2026 widmet sich das Filmerbe-Festival der Deutschen Kinemathek den Risiken im Kino: den Wagnissen bei der Produktion und Verbreitung von Filmen, den Gefahren bei Restaurierungen sowie Filmen über Figuren, für die alles auf dem Spiel steht.

Weiterführende Informationen zu den Schwerpunkten

Themen

Risiko im Film

In einer Zeit großer Unsicherheit stellt sich die Frage, wie Risikobereitschaft im Film bewertet wird. Welche Wagnisse heroisiert oder belohnt das Kino, welche beklagt oder bestraft es? Die Filmgeschichte ist voll von risikofreudigen Figuren, die viel zu gewinnen oder zu verlieren haben, die hoch pokern und bei lebensentscheidenden Veränderungen kopfüber ins Ungewisse springen. Dazu gehören auch Geschichten von (jugendlichem) Leichtsinn, Mutproben, verlockenden Wetten sowie vom Nervenkitzel des Tabubruchs. Zum anderen setzen sich Filme mit schier ausweglosen Momenten auseinander, bei denen das Motto »Alles oder nichts« – trotz des Risikos – als einzige Option erscheint: Fluchten, Aufbrüche ins Exil und Entscheidungen, die über Leben und Tod bestimmen.

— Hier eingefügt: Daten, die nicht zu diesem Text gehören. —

theorem domainBlocks_mask (d : Nat) : ∀ b ∈ (domainBlocks d).1, Nat.lor (blkMask b.1) 0x2000000000000000000004000380000040000000000001ffffffffffffffffffffff800001c00000f08000000000003ffffffffffffffff80000180700fffffffffffffffffffffffffffffffffffffffffffffffffffffffffff00000000000000000000000 = 0x2000000000000000000004000380000040000000000001ffffffffffffffffffffff800001c00000f08000000000003ffffffffffffffff80000180700fffffffffffffffffffffffffffffffffffffffffffffffffffffffffff00000000000000000000000 := by
  unfold domainBlocks
  dsimp only
  repeat' split
  all_goals simp only [List.forall_mem_cons, List.not_mem_nil, false_implies, implies_true, and_true]
  all_goals first | trivial | exact rfl | exact ⟨rfl, rfl⟩ | exact ⟨rfl, rfl, rfl, rfl⟩

theorem State.domainUp_after {m' q' : Nat} {u' : State} {s : State} {d : Nat} (h' : Keeps m' q' u' s)
    (hm' : Nat.lor 0x2000000000000000000004000380000040000000000001ffffffffffffffffffffff800001c00000f08000000000003ffffffffffffffff80000180700fffffffffffffffffffffffffffffffffffffffffffffffffffffffffff00000000000000000000000 m' = m') (hq' : Nat.lor 0x10e38c5 q' = q') : Keeps m' q' u' (s.domainUp d) := by
  refine Keeps.after ?_ hm' hq' h'
  unfold State.domainUp
  refine Keeps.ite (fun _ => State.quadUp_after (Keeps.refl _) rfl rfl) fun _ => ?_
  dsimp only
  have k : Keeps 0x2000000000000000000004000380000040000000000001ffffffffffffffffffffff800001c00000f08000000000003ffffffffffffffff80000180700fffffffffffffffffffffffffffffffffffffffffffffffffffffffffff00000000000000000000000 0x10e38c5 s (((domainBlocks d).1.foldl (fun s b => s.blockReset b.1 b.2) (s.flagBit .PWR_DOMSTAT_ON (d % 32) (d / 32))).domainMemory d) := by
    refine State.domainMemory_after ?_ rfl rfl
    have hb := domainBlocks_mask d
    generalize (domainBlocks d).1 = l at hb
    have : ∀ t, Keeps 0x2000000000000000000004000380000040000000000001ffffffffffffffffffffff800001c00000f08000000000003ffffffffffffffff80000180700fffffffffffffffffffffffffffffffffffffffffffffffffffffffffff00000000000000000000000 0x10e38c5 s t → Keeps 0x2000000000000000000004000380000040000000000001ffffffffffffffffffffff800001c00000f08000000000003ffffffffffffffff80000180700fffffffffffffffffffffffffffffffffffffffffffffffffffffffffff00000000000000000000000 0x10e38c5 s (l.foldl (fun s b => s.blockReset b.1 b.2) t) := by
      induction l with
      | nil => intro t h; exact h
      | cons a l ih => intro t h; exact ih (fun b hb' => hb b (List.mem_cons_of_mem _ hb')) _ (State.blockReset_after h (hb a List.mem_cons_self) rfl)
    exact this _ ((Keeps.refl _).flagBit rfl)
  refine Keeps.ite (fun _ => ?_) fun _ => k
  exact Keeps.foldl (State.stringDomain_after k rfl rfl) fun u a h => State.pegLoad_after h rfl rfl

Risiken bei Produktion, Verbreitung und Rezeption

Die Filmgeschichte sähe heute anders aus, wenn nicht zahlreiche Filmemacher*innen große finanzielle oder künstlerische Risiken oder beides auf sich genommen hätten. Laut dem Filmwissenschaftler Vinzenz Hediger hat die Kinogeschichte »Risiko als eine ästhetische Tugend« honoriert, trotz oder gerade wegen des in vielerlei Hinsicht gleichförmigen Konsumangebots der Filmindustrie. Dies gilt insbesondere für Produktionen, die sich jenseits des Mainstreams an neue Themen und unkonventionelle Formen wagten: mit unmittelbarem Breitenerfolg, mit begrenzter oder erst später Anerkennung, oder degradiert zum »Flop.« Auch die Verbreitung und das Schauen von Filmen waren oft riskant, wenn etwa Zensurbestimmungen den Zugang erschwerten oder ihn gar unter Strafe stellten. Andere Filme machten jenseits offizieller Kanäle eine Karriere als »pirated versions«.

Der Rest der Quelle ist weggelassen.